The difficulty of discovering a habitable exoplanet aside, a big problem would center on the length of time it would take to reach such a destination. Scientists are just beginning to learn about the short- and long-term effects of space travel on the human body. Along this line, NASA and the Russian Federal Space Agency, or Roscosmos, are planning to send astronaut Scott Kelly and cosmonaut Mikhail Kornienko to the International Space Station for one-year stays. ISS crew members typically have spent six months in space during their missions.

“We have progressed considerably in our understanding of the human physiology in space and in countermeasures to preserve bone, muscle and fitness since then. The space-station program provides us a robust framework for international collaboration that enables us to realize tremendous returns from such an experience,” Michael Barratt, program manager for NASA’s Human Research Program at the Johnson Space Center, said in a statement. The mission will also help NASA as it prepares for deep-space exploration and the launch of the Orion spacecraft.

As for going into interstellar space, the area beyond the sun’s influence, only one man-made object has ever traveled that far: Launched in 1977, Voyager 1 reached interstellar space in August 2012.

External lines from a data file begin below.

-- ==== Sys2Proof/Machine/State.lean ====
section
/-! DEFINITION. The machine state (spec/10_state.md R13), the causes of a halt (R27), why a step can stop, and the machine right
after reset (R32). -/

namespace Sys2Proof.Machine

/-- The two address spaces (R11, R38). -/
inductive Space where
  | imem
  | dmem
deriving DecidableEq, Repr

/-- The three access widths (R41, R52). -/
inductive Width where
  | byte
  | half
  | word
deriving DecidableEq, Repr

/-- A fault of the hardware (R112), with the information the spec says a model records. It halts the machine in place (R113): it is
a value of the state, not an outcome of a step. -/
inductive FaultInfo where
  /-- A checked access out of bounds (R45): space, address, width. -/
  | outOfBounds (space : Space) (addr : Addr) (width : Width)
  /-- A misaligned word or halfword access (R46): space, address, width. -/
  | misaligned (space : Space) (addr : Addr) (width : Width)
  /-- Execution of a word whose opcode is not 0x33 (R83). -/
  | unknownOpcode (opcode : Opcode)
  /-- Execution of an R-type word the dispatch table has no row for (R84). -/
  | unknownFunction (funct3 : Funct3) (funct7 : Funct7)
deriving DecidableEq, Repr

/-- Why the machine halted (R27). The enumeration is HaltCause.code; a fault's value also holds the information of R112. -/
inductive HaltCause where
  /-- Not halted: reset and construction. -/
  | none
  /-- The halt word (R98). -/
  | haltWord
  /-- A fault (R112, R113). -/
  | fault (f : FaultInfo)
  /-- The check of `run` (R103). -/
  | pcOutOfRange
deriving DecidableEq, Repr

/-- One of the two memories (R38): its size, fixed at construction, and its bytes as a list of the addresses whose byte is not the
one an unlisted address reads as, in rising order (Memory.wf in Ops.lean). -/
structure Memory where
  size  : Nat
  cells : List Host.Cell
deriving DecidableEq, Repr

/-- The machine state: R13's elements and no others. -/
structure State where
  /-- x0 to x31; element 0 is the storage cell of R15, which nothing reads or writes. -/
  regs : Vector Word 32
  /-- The program counter (R22). -/
  pc : Word
  /-- The instruction memory (R38). -/
  imem : Memory
  /-- The data memory (R38). -/
  dmem : Memory
  /-- The halted flag (R24). -/
  halted : Bool
  /-- The instruction counter (R26). -/
  instructionCount : Count
  /-- The halt cause (R27). -/
  haltCause : HaltCause
deriving DecidableEq, Repr

/-- Why a step stops with a fault. It has no constructor: every fault of this hardware halts the machine inside its state and the step
answers a next state (R111, R113), so nothing raises one. Exact. -/
inductive Fault where
deriving DecidableEq, Repr

/-- Why the model gives no next state. None of them is raised by a step: notModelled by no arm of exec, the others by a host operation
that the spec itself says a model refuses. -/
inductive Refusal where
  /-- An instruction without a meaning; raised by an arm of exec that has none (there is none). Safe. -/
  | notModelled (mnemonic : String)
  /-- A host write whose value does not fit the accessor (R41, D13); raised by hostWrite. Safe. -/
  | valueTooWide
  /-- A raw read outside the array (R57, D15); raised by rawRead. Safe. -/
  | rawReadOutOfBounds
  /-- Construction with a size outside 1 to 2^32 (R126, D4); raised by initMachine. Safe. -/
  | illegalMemorySize
  /-- Construction whose allocation fails: no machine exists (R63, R115); raised by initMachine. Exact. -/
  | allocationFailed
  /-- An operation on a torn-down machine (R128, D16); raised by transactLive. Safe. -/
  | tornDown
deriving DecidableEq, Repr

/-- The machine right after reset (R32): registers 0, pc 0, not halted, counter 0, no cause. The spec leaves the memories' sizes and
contents open: log entries 1 and 2. The storage cell of x0: log entry 3. -/
def State.reset : State :=
  { regs := Vector.replicate 32 0#32
    pc := 0#32
    imem := { size := Config.resetImemSize, cells := [] }
    dmem := { size := Config.resetDmemSize, cells := [] }
    halted := false
    instructionCount := 0#64
    haltCause := .none }

end Sys2Proof.Machine
end

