-- ==== Sys2Proof/Machine/Compare.lean ====
section
/-! DEFINITION. SLT and SLTU (spec/40_alu_rtype.md R91, R92). -/

namespace Sys2Proof.Machine

/-- SLT (R91): 1 if x[rs1] is below x[rs2] as two's complement, else 0; funct7 is not read. -/
def execSlt (rd rs1 rs2 : RegIdx) (_funct7 : Funct7) (s : State) : Host.Outcome State Fault Refusal :=
  execRType (fun a b => truthWord (signedLess a b)) rd rs1 rs2 s

/-- SLTU (R92): 1 if x[rs1] is below x[rs2] unsigned, else 0; funct7 is not read. -/
def execSltu (rd rs1 rs2 : RegIdx) (_funct7 : Funct7) (s : State) : Host.Outcome State Fault Refusal :=
  execRType (fun a b => truthWord (unsignedLess a b)) rd rs1 rs2 s

end Sys2Proof.Machine
end

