-- ==== Sys2Proof/Machine/Halt.lean ====
section
/-! DEFINITION. HALT, the halt word (spec/41_halt_and_sequencer.md R98). -/

namespace Sys2Proof.Machine

/-- HALT (R98): the machine halts with cause HaltWord, unless a cause is recorded already; the pc, the registers, the memories and the
counter stay. -/
def execHalt (s : State) : Host.Outcome State Fault Refusal :=
  .next (s.halt .haltWord)

end Sys2Proof.Machine
end

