-- ==== Sys2Proof/Laws/State.lean ====
section
/-! SUPPORT. One lemma per field of State and update of State, for the simplifier. -/

namespace Sys2Proof.Machine

section writeReg

variable (i : RegIdx) (v : Word) (s : State)

@[simp] theorem writeReg_pc : (s.writeReg i v).pc = s.pc := by unfold State.writeReg; split <;> rfl
@[simp] theorem writeReg_imem : (s.writeReg i v).imem = s.imem := by unfold State.writeReg; split <;> rfl
@[simp] theorem writeReg_dmem : (s.writeReg i v).dmem = s.dmem := by unfold State.writeReg; split <;> rfl
@[simp] theorem writeReg_halted : (s.writeReg i v).halted = s.halted := by unfold State.writeReg; split <;> rfl
@[simp] theorem writeReg_instructionCount : (s.writeReg i v).instructionCount = s.instructionCount := by
  unfold State.writeReg; split <;> rfl
@[simp] theorem writeReg_haltCause : (s.writeReg i v).haltCause = s.haltCause := by unfold State.writeReg; split <;> rfl
@[simp] theorem writeReg_zero : s.writeReg 0#5 v = s := rfl

/-- The storage cell of x0 is never written. -/
@[simp] theorem writeReg_cell : (s.writeReg i v).regs[0] = s.regs[0] := by
  unfold State.writeReg
  split
  · rfl
  · next h =>
    have hi : i.toNat < 32 := i.isLt
    have hne : i.toNat ≠ 0 := fun e => h (BitVec.eq_of_toNat_eq e)
    simp [Vector.getElem_set_ne, hne]

end writeReg

@[simp] theorem readReg_zero (s : State) : s.readReg 0#5 = 0#32 := rfl

/-- A register read after a register write (R17, R18). -/
theorem readReg_writeReg (i j : RegIdx) (v : Word) (s : State) :
    (s.writeReg i v).readReg j = if j = 0#5 then 0#32 else if j = i then v else s.readReg j := by
  unfold State.readReg State.writeReg
  by_cases hj : j = 0#5
  · simp [hj]
  · by_cases hi : i = 0#5
    · have hji : j ≠ i := fun e => hj (e.trans hi)
      simp [hi, hj]
    · by_cases hij : j = i
      · subst hij; simp [hj]
      · have hne : i.toNat ≠ j.toNat := fun e => hij (BitVec.eq_of_toNat_eq e.symm)
        have hj' : j.toNat < 32 := j.isLt
        simp [hi, hj, hij, Vector.getElem_set_ne, hne]

@[simp] theorem readReg_writeReg_ne {i j : RegIdx} (h : j ≠ i) (v : Word) (s : State) :
    (s.writeReg i v).readReg j = s.readReg j := by
  rw [readReg_writeReg]
  by_cases hj : j = 0#5
  · simp [hj]
  · simp [hj, h]

/-- Registers are read from regs alone. -/
theorem readReg_congr {s t : State} (h : t.regs = s.regs) (i : RegIdx) : t.readReg i = s.readReg i := by
  unfold State.readReg; simp only [h]

section setPc

variable (p : Word) (s : State)

@[simp] theorem setPc_pc : (s.setPc p).pc = p := rfl
@[simp] theorem setPc_regs : (s.setPc p).regs = s.regs := rfl
@[simp] theorem setPc_readReg (i : RegIdx) : (s.setPc p).readReg i = s.readReg i := rfl
@[simp] theorem setPc_imem : (s.setPc p).imem = s.imem := rfl
@[simp] theorem setPc_dmem : (s.setPc p).dmem = s.dmem := rfl
@[simp] theorem setPc_halted : (s.setPc p).halted = s.halted := rfl
@[simp] theorem setPc_instructionCount : (s.setPc p).instructionCount = s.instructionCount := rfl
@[simp] theorem setPc_haltCause : (s.setPc p).haltCause = s.haltCause := rfl

end setPc

section countExecuted

variable (s : State)

@[simp] theorem countExecuted_pc : s.countExecuted.pc = s.pc := rfl
@[simp] theorem countExecuted_regs : s.countExecuted.regs = s.regs := rfl
@[simp] theorem countExecuted_readReg (i : RegIdx) : s.countExecuted.readReg i = s.readReg i := rfl
@[simp] theorem countExecuted_imem : s.countExecuted.imem = s.imem := rfl
@[simp] theorem countExecuted_dmem : s.countExecuted.dmem = s.dmem := rfl
@[simp] theorem countExecuted_halted : s.countExecuted.halted = s.halted := rfl
@[simp] theorem countExecuted_instructionCount : s.countExecuted.instructionCount = s.instructionCount + 1#64 := rfl
@[simp] theorem countExecuted_haltCause : s.countExecuted.haltCause = s.haltCause := rfl

end countExecuted

section halt

variable (c : HaltCause) (s : State)

@[simp] theorem halt_pc : (s.halt c).pc = s.pc := rfl
@[simp] theorem halt_regs : (s.halt c).regs = s.regs := rfl
@[simp] theorem halt_readReg (i : RegIdx) : (s.halt c).readReg i = s.readReg i := rfl
@[simp] theorem halt_imem : (s.halt c).imem = s.imem := rfl
@[simp] theorem halt_dmem : (s.halt c).dmem = s.dmem := rfl
@[simp] theorem halt_halted : (s.halt c).halted = true := rfl
@[simp] theorem halt_instructionCount : (s.halt c).instructionCount = s.instructionCount := rfl
@[simp] theorem halt_haltCause : (s.halt c).haltCause = if s.haltCause = .none then c else s.haltCause := rfl

/-- The first cause is kept: a second halt changes nothing (R27). -/
theorem halt_halt {c : HaltCause} (hc : c ≠ .none) (d : HaltCause) (s : State) : (s.halt c).halt d = s.halt c := by
  unfold State.halt
  by_cases h : s.haltCause = .none <;> simp [h, hc]

@[simp] theorem raise_halt (f : FaultInfo) (d : HaltCause) (s : State) : (s.raise f).halt d = s.raise f :=
  halt_halt (by simp) d s

@[simp] theorem halt_mem (sp : Space) : (s.halt c).mem sp = s.mem sp := by cases sp <;> rfl

end halt

section raise

variable (f : FaultInfo) (s : State)

@[simp] theorem raise_pc : (s.raise f).pc = s.pc := rfl
@[simp] theorem raise_regs : (s.raise f).regs = s.regs := rfl
@[simp] theorem raise_readReg (i : RegIdx) : (s.raise f).readReg i = s.readReg i := rfl
@[simp] theorem raise_imem : (s.raise f).imem = s.imem := rfl
@[simp] theorem raise_dmem : (s.raise f).dmem = s.dmem := rfl
@[simp] theorem raise_halted : (s.raise f).halted = true := rfl
@[simp] theorem raise_instructionCount : (s.raise f).instructionCount = s.instructionCount := rfl
@[simp] theorem raise_haltCause : (s.raise f).haltCause = if s.haltCause = .none then .fault f else s.haltCause := rfl
@[simp] theorem raise_mem (sp : Space) : (s.raise f).mem sp = s.mem sp := by cases sp <;> rfl

end raise

section setMem

variable (sp : Space) (m : Memory) (s : State)

@[simp] theorem setMem_pc : (s.setMem sp m).pc = s.pc := by cases sp <;> rfl
@[simp] theorem setMem_regs : (s.setMem sp m).regs = s.regs := by cases sp <;> rfl
@[simp] theorem setMem_readReg (i : RegIdx) : (s.setMem sp m).readReg i = s.readReg i := by cases sp <;> rfl
@[simp] theorem setMem_halted : (s.setMem sp m).halted = s.halted := by cases sp <;> rfl
@[simp] theorem setMem_instructionCount : (s.setMem sp m).instructionCount = s.instructionCount := by cases sp <;> rfl
@[simp] theorem setMem_haltCause : (s.setMem sp m).haltCause = s.haltCause := by cases sp <;> rfl
@[simp] theorem setMem_mem_same : (s.setMem sp m).mem sp = m := by cases sp <;> rfl
@[simp] theorem setMem_imem_imem : (s.setMem .imem m).imem = m := rfl
@[simp] theorem setMem_imem_dmem : (s.setMem .imem m).dmem = s.dmem := rfl
@[simp] theorem setMem_dmem_imem : (s.setMem .dmem m).imem = s.imem := rfl
@[simp] theorem setMem_dmem_dmem : (s.setMem .dmem m).dmem = m := rfl

theorem setMem_mem_ne {sp' : Space} (h : sp' ≠ sp) : (s.setMem sp m).mem sp' = s.mem sp' := by
  cases sp <;> cases sp' <;> first | rfl | exact absurd rfl h

end setMem

section commit

variable (rd : RegIdx) (r : Word) (s : State)

@[simp] theorem commit_pc : (s.commit rd r).pc = s.pc + 4#32 := rfl
@[simp] theorem commit_readReg (i : RegIdx) : (s.commit rd r).readReg i = (s.writeReg rd r).readReg i := rfl
@[simp] theorem commit_imem : (s.commit rd r).imem = s.imem := by simp [State.commit]
@[simp] theorem commit_dmem : (s.commit rd r).dmem = s.dmem := by simp [State.commit]
@[simp] theorem commit_halted : (s.commit rd r).halted = s.halted := by simp [State.commit]
@[simp] theorem commit_instructionCount : (s.commit rd r).instructionCount = s.instructionCount := by simp [State.commit]
@[simp] theorem commit_haltCause : (s.commit rd r).haltCause = s.haltCause := by simp [State.commit]
@[simp] theorem commit_mem (sp : Space) : (s.commit rd r).mem sp = s.mem sp := by cases sp <;> simp [State.mem]

end commit

section hostReset

variable (s : State)

@[simp] theorem hostReset_pc : s.hostReset.pc = 0#32 := rfl
@[simp] theorem hostReset_imem : s.hostReset.imem = s.imem := rfl
@[simp] theorem hostReset_dmem : s.hostReset.dmem = s.dmem := rfl
@[simp] theorem hostReset_halted : s.hostReset.halted = false := rfl
@[simp] theorem hostReset_instructionCount : s.hostReset.instructionCount = 0#64 := rfl
@[simp] theorem hostReset_haltCause : s.hostReset.haltCause = .none := rfl

@[simp] theorem hostReset_readReg (i : RegIdx) : s.hostReset.readReg i = 0#32 := by
  unfold State.readReg
  split
  · rfl
  · next h =>
    have h0 : 0 ≠ i.toNat := fun e => h (BitVec.eq_of_toNat_eq e.symm)
    have hi : i.toNat < 32 := i.isLt
    simp [State.hostReset, Vector.getElem_set_ne, h0]

end hostReset

section pcCheck

variable (s : State)

@[simp] theorem pcCheck_pc : s.pcCheck.pc = s.pc := by unfold State.pcCheck; split <;> rfl
@[simp] theorem pcCheck_regs : s.pcCheck.regs = s.regs := by unfold State.pcCheck; split <;> rfl
@[simp] theorem pcCheck_readReg (i : RegIdx) : s.pcCheck.readReg i = s.readReg i := by unfold State.pcCheck; split <;> rfl
@[simp] theorem pcCheck_imem : s.pcCheck.imem = s.imem := by unfold State.pcCheck; split <;> rfl
@[simp] theorem pcCheck_dmem : s.pcCheck.dmem = s.dmem := by unfold State.pcCheck; split <;> rfl
@[simp] theorem pcCheck_instructionCount : s.pcCheck.instructionCount = s.instructionCount := by
  unfold State.pcCheck; split <;> rfl

end pcCheck

@[simp] theorem mem_imem (s : State) : s.mem .imem = s.imem := rfl
@[simp] theorem mem_dmem (s : State) : s.mem .dmem = s.dmem := rfl

end Sys2Proof.Machine
end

With respect to another “Interstellar” plot point, namely, traveling between two points via wormhole, Neil deGrasse Tyson, the Frederick P. Rose director of the Hayden Planetarium at the American Museum of Natural History in New York, had something to say about the film’s depiction of a black hole. Tyson famously poked at the accuracy of the sci-fi movie “Gravity" on Twitter, but he was complimentary about how “Interstellar” handled some of the more complicated scientific elements, in part because of the contributions of Kip Thorne, a theoretical physicist at the California Institute of Technology who worked on the production as an executive producer, NBC News reported.